§ **Data supplied**
-- ==== Sys2Proof/Laws/Display.lean ====
section
/-! SUPPORT. The framebuffer engine: what one cell holds after a row blit, when the blit collides, and the same
for the rows of a sprite. -/

namespace Sys2Proof.Machine

theorem Framebuffer.lit_flip (fb : Framebuffer) (y r : Fin 32) (x c : Fin 64) :
    Framebuffer.lit (Framebuffer.flip fb y x) r c = (Framebuffer.lit fb r c ^^ decide (r = y ∧ c = x)) := by
  simp only [Framebuffer.lit, Framebuffer.flip, Vector.getElem_set]
  by_cases hr : r = y
  · subst hr
    by_cases hc : c = x
    · simp [hc]
    · simp [hc, Fin.val_ne_of_ne hc]
  · simp [hr, Fin.ext_iff, Ne.symm (Fin.val_ne_of_ne hr)]

/-- Two framebuffers with the same cells are equal. -/
theorem Framebuffer.ext (fb fb' : Framebuffer) (h : ∀ r c, Framebuffer.lit fb r c = Framebuffer.lit fb' r c) :
    fb = fb' := by
  refine Vector.ext fun r hr => BitVec.eq_of_getLsbD_eq fun c hc => ?_
  exact h ⟨r, hr⟩ ⟨c, hc⟩

/-- Whether one of the pixel positions `js` of a row covers the column `c` with a 1 bit (R181). -/
def rowHits (x0 : Nat) (bits : Byte) (js : List Nat) (c : Fin 64) : Bool :=
  js.any fun j => bits.getLsbD (7 - j) && decide (c = wrapCol (x0 + j))

theorem wrapCol_inj {x0 j k : Nat} (hj : j < 64) (hk : k < 64) (h : wrapCol (x0 + j) = wrapCol (x0 + k)) : j = k := by
  simp only [wrapCol, Fin.ext_iff, Fin.val_ofNat] at h; omega

theorem lit_drawPixels (y0 : Fin 32) (x0 : Nat) (bits : Byte) (js : List Nat) (hn : js.Nodup) (hj : ∀ j ∈ js, j < 64)
    (fb : Framebuffer) (coll : Bool) (r : Fin 32) (c : Fin 64) :
    Framebuffer.lit (drawPixels y0 x0 bits js (fb, coll)).1 r c
      = (Framebuffer.lit fb r c ^^ (decide (r = y0) && rowHits x0 bits js c)) := by
  induction js generalizing fb coll with
  | nil => simp [drawPixels, rowHits]
  | cons j js ih =>
    obtain ⟨hnj, hn'⟩ := List.nodup_cons.mp hn
    have hj' : ∀ k ∈ js, k < 64 := fun k hk => hj k (List.mem_cons_of_mem _ hk)
    by_cases hb : bits.getLsbD (7 - j) = true
    · simp only [drawPixels, hb, if_true, ih hn' hj', Framebuffer.lit_flip]
      by_cases hc : c = wrapCol (x0 + j)
      · have hno : rowHits x0 bits js c = false := by
          simp only [rowHits, List.any_eq_false, Bool.and_eq_true, decide_eq_true_eq, not_and]
          intro k hk _ hck
          exact hnj (wrapCol_inj (hj j List.mem_cons_self) (hj' k hk) (hc ▸ hck) ▸ hk)
        have hyes : rowHits x0 bits (j :: js) c = true := by simp [rowHits, hb, hc]
        rw [hno, hyes]; simp [hc]
      · have : rowHits x0 bits (j :: js) c = rowHits x0 bits js c := by simp [rowHits, hc]
        simp [this, hc]
    · have : rowHits x0 bits (j :: js) c = rowHits x0 bits js c := by simp [rowHits, hb]
      simp [drawPixels, hb, ih hn' hj', this]

theorem coll_drawPixels (y0 : Fin 32) (x0 : Nat) (bits : Byte) (js : List Nat) (hn : js.Nodup) (hj : ∀ j ∈ js, j < 64)
    (fb : Framebuffer) (coll : Bool) :
    (drawPixels y0 x0 bits js (fb, coll)).2
      = (coll || js.any fun j => bits.getLsbD (7 - j) && Framebuffer.lit fb y0 (wrapCol (x0 + j))) := by
  induction js generalizing fb coll with
  | nil => simp [drawPixels]
  | cons j js ih =>
    obtain ⟨hnj, hn'⟩ := List.nodup_cons.mp hn
    have hj' : ∀ k ∈ js, k < 64 := fun k hk => hj k (List.mem_cons_of_mem _ hk)
    by_cases hb : bits.getLsbD (7 - j) = true
    · simp only [drawPixels, hb, if_true, ih hn' hj', List.any_cons, Bool.true_and, Bool.or_assoc]
      congr 2
      rw [Bool.eq_iff_iff, List.any_eq_true, List.any_eq_true]
      refine exists_congr fun k => and_congr_right fun hk => ?_
      have hne : wrapCol (x0 + k) ≠ wrapCol (x0 + j) := fun h =>
        hnj (wrapCol_inj (hj' k hk) (hj j List.mem_cons_self) h ▸ hk)
      simp [Framebuffer.lit_flip, hne]
    · simp [drawPixels, hb, ih hn' hj']

/-- The eight pixel positions of a row (R181). -/
def pixels : List Nat := [0, 1, 2, 3, 4, 5, 6, 7]

/-- Whether `DrawRow(x, y, bits)` covers the cell in row `r`, column `c` with a 1 bit. -/
def rowCovers (x y : Nat) (bits : Byte) (r : Fin 32) (c : Fin 64) : Bool :=
  decide (r = wrapRow y) && rowHits (x % 64) bits pixels c

theorem rowCovers_iff (x y : Nat) (bits : Byte) (r : Fin 32) (c : Fin 64) :
    rowCovers x y bits r c = true ↔
      r.val = y % 32 ∧ ∃ j, j < 8 ∧ bits.getLsbD (7 - j) = true ∧ c.val = (x + j) % 64 := by
  have hmem : ∀ j, j ∈ pixels ↔ j < 8 := fun j => by simp [pixels]; omega
  simp only [rowCovers, rowHits, wrapRow, wrapCol, Bool.and_eq_true, decide_eq_true_eq, List.any_eq_true, Fin.ext_iff,
    Fin.val_ofNat, hmem, Nat.mod_add_mod]

/-- After a row blit a cell is toggled exactly if the row covers it. -/
theorem lit_drawRow (fb : Framebuffer) (x y : Nat) (bits : Byte) (r : Fin 32) (c : Fin 64) :
    Framebuffer.lit (drawRow fb x y bits).1 r c = (Framebuffer.lit fb r c ^^ rowCovers x y bits r c) :=
  lit_drawPixels _ _ _ pixels (by decide) (by decide) _ _ _ _

/-- A row blit collides exactly if it covers a lit cell. -/
theorem coll_drawRow (fb : Framebuffer) (x y : Nat) (bits : Byte) :
    (drawRow fb x y bits).2 = true ↔ ∃ r c, Framebuffer.lit fb r c = true ∧ rowCovers x y bits r c = true := by
  have h := coll_drawPixels (wrapRow y) (x % 64) bits pixels (by decide) (by decide) fb false
  rw [show (drawRow fb x y bits).2 = _ from h]
  simp only [Bool.false_or, List.any_eq_true, Bool.and_eq_true]
  constructor
  · rintro ⟨j, hj, hb, hl⟩
    refine ⟨_, _, hl, ?_⟩
    simp only [rowCovers, rowHits, decide_true, Bool.true_and, List.any_eq_true, Bool.and_eq_true, decide_eq_true_eq]
    exact ⟨j, hj, hb, rfl⟩
  · rintro ⟨r, c, hl, hc⟩
    simp only [rowCovers, rowHits, List.any_eq_true, Bool.and_eq_true, decide_eq_true_eq] at hc
    obtain ⟨rfl, j, hj, hb, rfl⟩ := hc
    exact ⟨j, hj, hb, hl⟩

/-! ### The rows of a sprite (R183) -/

variable (s : State)

/-- Whether one of the `n` rows of a sprite, from row number `k0` on, covers a cell. -/
def State.spriteCovers (s : State) (x y k0 n : Nat) (r : Fin 32) (c : Fin 64) : Bool :=
  (List.range n).any fun k => rowCovers x (y + (k0 + k)) (s.mem.read (s.base + (k0 + k))) r c

theorem State.spriteCovers_succ (x y k0 n : Nat) (r : Fin 32) (c : Fin 64) :
    s.spriteCovers x y k0 (n + 1) r c
      = (rowCovers x (y + k0) (s.mem.read (s.base + k0)) r c || s.spriteCovers x y (k0 + 1) n r c) := by
  simp only [State.spriteCovers, List.range_succ_eq_map, List.any_cons, List.any_map, Nat.add_zero]
  congr 2; funext k; simp only [Function.comp]; congr 2 <;> omega

/-- The row blits of a sprite land on distinct rows, so later rows neither toggle nor read what an earlier one did. -/
theorem State.spriteCovers_of_row (x y k0 n : Nat) (hn : n ≤ 31) (r : Fin 32) (c : Fin 64) (h : r = wrapRow (y + k0)) :
    s.spriteCovers x y (k0 + 1) n r c = false := by
  simp only [State.spriteCovers, List.any_eq_false, List.mem_range]
  intro k hk
  have : ¬ r = wrapRow (y + (k0 + 1 + k)) := by
    subst h; simp only [wrapRow, Fin.ext_iff, Fin.val_ofNat]; omega
  simp [rowCovers, this]

/-- All rows in range: the answer's cells and its collision. -/
theorem State.drawRows_ok (x y n k0 : Nat) (hn : n ≤ 16) (fb : Framebuffer) (coll : Bool)
    (hb : n = 0 ∨ s.base + (k0 + n) ≤ 0x1000) :
    ∃ fb' coll', s.drawRows x y n k0 (fb, coll) = .ok (fb', coll')
      ∧ (∀ r c, Framebuffer.lit fb' r c = (Framebuffer.lit fb r c ^^ s.spriteCovers x y k0 n r c))
      ∧ (coll' = true ↔ coll = true ∨
          ∃ r c, Framebuffer.lit fb r c = true ∧ s.spriteCovers x y k0 n r c = true) := by
  induction n generalizing k0 fb coll with
  | zero => exact ⟨fb, coll, rfl, by simp [State.spriteCovers], by simp [State.spriteCovers]⟩
  | succ n ih =>
    have hread : s.readByte (s.i.toNat + k0) = .ok (s.mem.read (s.base + k0)) :=
      s.readByte_ok _ (by unfold State.base at hb; omega)
    obtain ⟨fb', coll', hd, hl, hc⟩ := ih (k0 + 1) (by omega) (drawRow fb x (y + k0) (s.mem.read (s.base + k0))).1
      (coll || (drawRow fb x (y + k0) (s.mem.read (s.base + k0))).2) (by omega)
    refine ⟨fb', coll', ?_, ?_, ?_⟩
    · simp only [State.drawRows, hread]; exact hd
    · intro r c
      rw [hl, lit_drawRow, State.spriteCovers_succ, Bool.xor_assoc]
      congr 1
      by_cases hr : r = wrapRow (y + k0)
      · simp [s.spriteCovers_of_row x y k0 n (by omega) r c hr]
      · simp [rowCovers, hr]
    · rw [hc]
      simp only [Bool.or_eq_true, coll_drawRow, lit_drawRow, State.spriteCovers_succ]
      constructor
      · rintro ((h | ⟨r, c, h1, h2⟩) | ⟨r, c, h1, h2⟩)
        · exact .inl h
        · exact .inr ⟨r, c, h1, .inl h2⟩
        · refine .inr ⟨r, c, ?_, .inr h2⟩
          by_cases hr : r = wrapRow (y + k0)
          · rw [s.spriteCovers_of_row x y k0 n (by omega) r c hr] at h2; cases h2
          · simpa [rowCovers, hr] using h1
      · rintro (h | ⟨r, c, h1, h2 | h2⟩)
        · exact .inl (.inl h)
        · exact .inl (.inr ⟨r, c, h1, h2⟩)
        · refine .inr ⟨r, c, ?_, h2⟩
          by_cases hr : r = wrapRow (y + k0)
          · rw [s.spriteCovers_of_row x y k0 n (by omega) r c hr] at h2; cases h2
          · simpa [rowCovers, hr] using h1

/-- A row out of range: the first such address (R57, R183). -/
theorem State.drawRows_error (x y n k0 : Nat) (hn : 0 < n) (fb : Framebuffer) (coll : Bool)
    (hb : 0x1000 < s.base + (k0 + n)) :
    s.drawRows x y n k0 (fb, coll) = .error (.outOfBoundsAccess (max (s.base + k0) 0x1000)) := by
  induction n generalizing k0 fb coll with
  | zero => omega
  | succ n ih =>
    unfold State.base at *
    by_cases ha : s.i.toNat + k0 ≤ 0xFFF
    · simp only [State.drawRows, s.readByte_ok _ ha]
      rw [ih (k0 + 1) (by omega) _ _ (by omega)]
      congr 2; omega
    · simp only [State.drawRows, s.readByte_error _ (show 0xFFF < s.i.toNat + k0 by omega)]
      congr 2; omega

end Sys2Proof.Machine
end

§ **Task directions**
Using the records above, list each line that includes "theorem".

§ **Answer space**
theorem Framebuffer.lit_flip (fb : Framebuffer) (y r : Fin 32) (x c : Fin 64) :
theorem Framebuffer.ext (fb fb' : Framebuffer) (h : ∀ r c, Framebuffer.lit fb r c = Framebuffer.lit fb' r c) :
theorem wrapCol_inj {x0 j k : Nat} (hj : j < 64) (hk : k < 64) (h : wrapCol (x0 + j) = wrapCol (x0 + k)) : j = k := by
theorem lit_drawPixels (y0 : Fin 32) (x0 : Nat) (bits : Byte) (js : List Nat) (hn : js.Nodup) (hj : ∀ j ∈ js, j < 64)
theorem coll_drawPixels (y0 : Fin 32) (x0 : Nat) (bits : Byte) (js : List Nat) (hn : js.Nodup) (hj : ∀ j ∈ js, j < 64)
theorem rowCovers_iff (x y : Nat) (bits : Byte) (r : Fin 32) (c : Fin 64) :
theorem lit_drawRow (fb : Framebuffer) (x y : Nat) (bits : Byte) (r : Fin 32) (c : Fin 64) :
theorem coll_drawRow (fb : Framebuffer) (x y : Nat) (bits : Byte) :
theorem State.spriteCovers_succ (x y k0 n : Nat) (r : Fin 32) (c : Fin 64) :
theorem State.spriteCovers_of_row (x y k0 n : Nat) (hn : n ≤ 31) (r : Fin 32) (c : Fin 64) (h : r = wrapRow (y + k0)) :
theorem State.drawRows_ok (x y n k0 : Nat) (hn : n ≤ 16) (fb : Framebuffer) (coll : Bool)
theorem State.drawRows_error (x y n k0 : Nat) (hn : 0 < n) (fb : Framebuffer) (coll : Bool)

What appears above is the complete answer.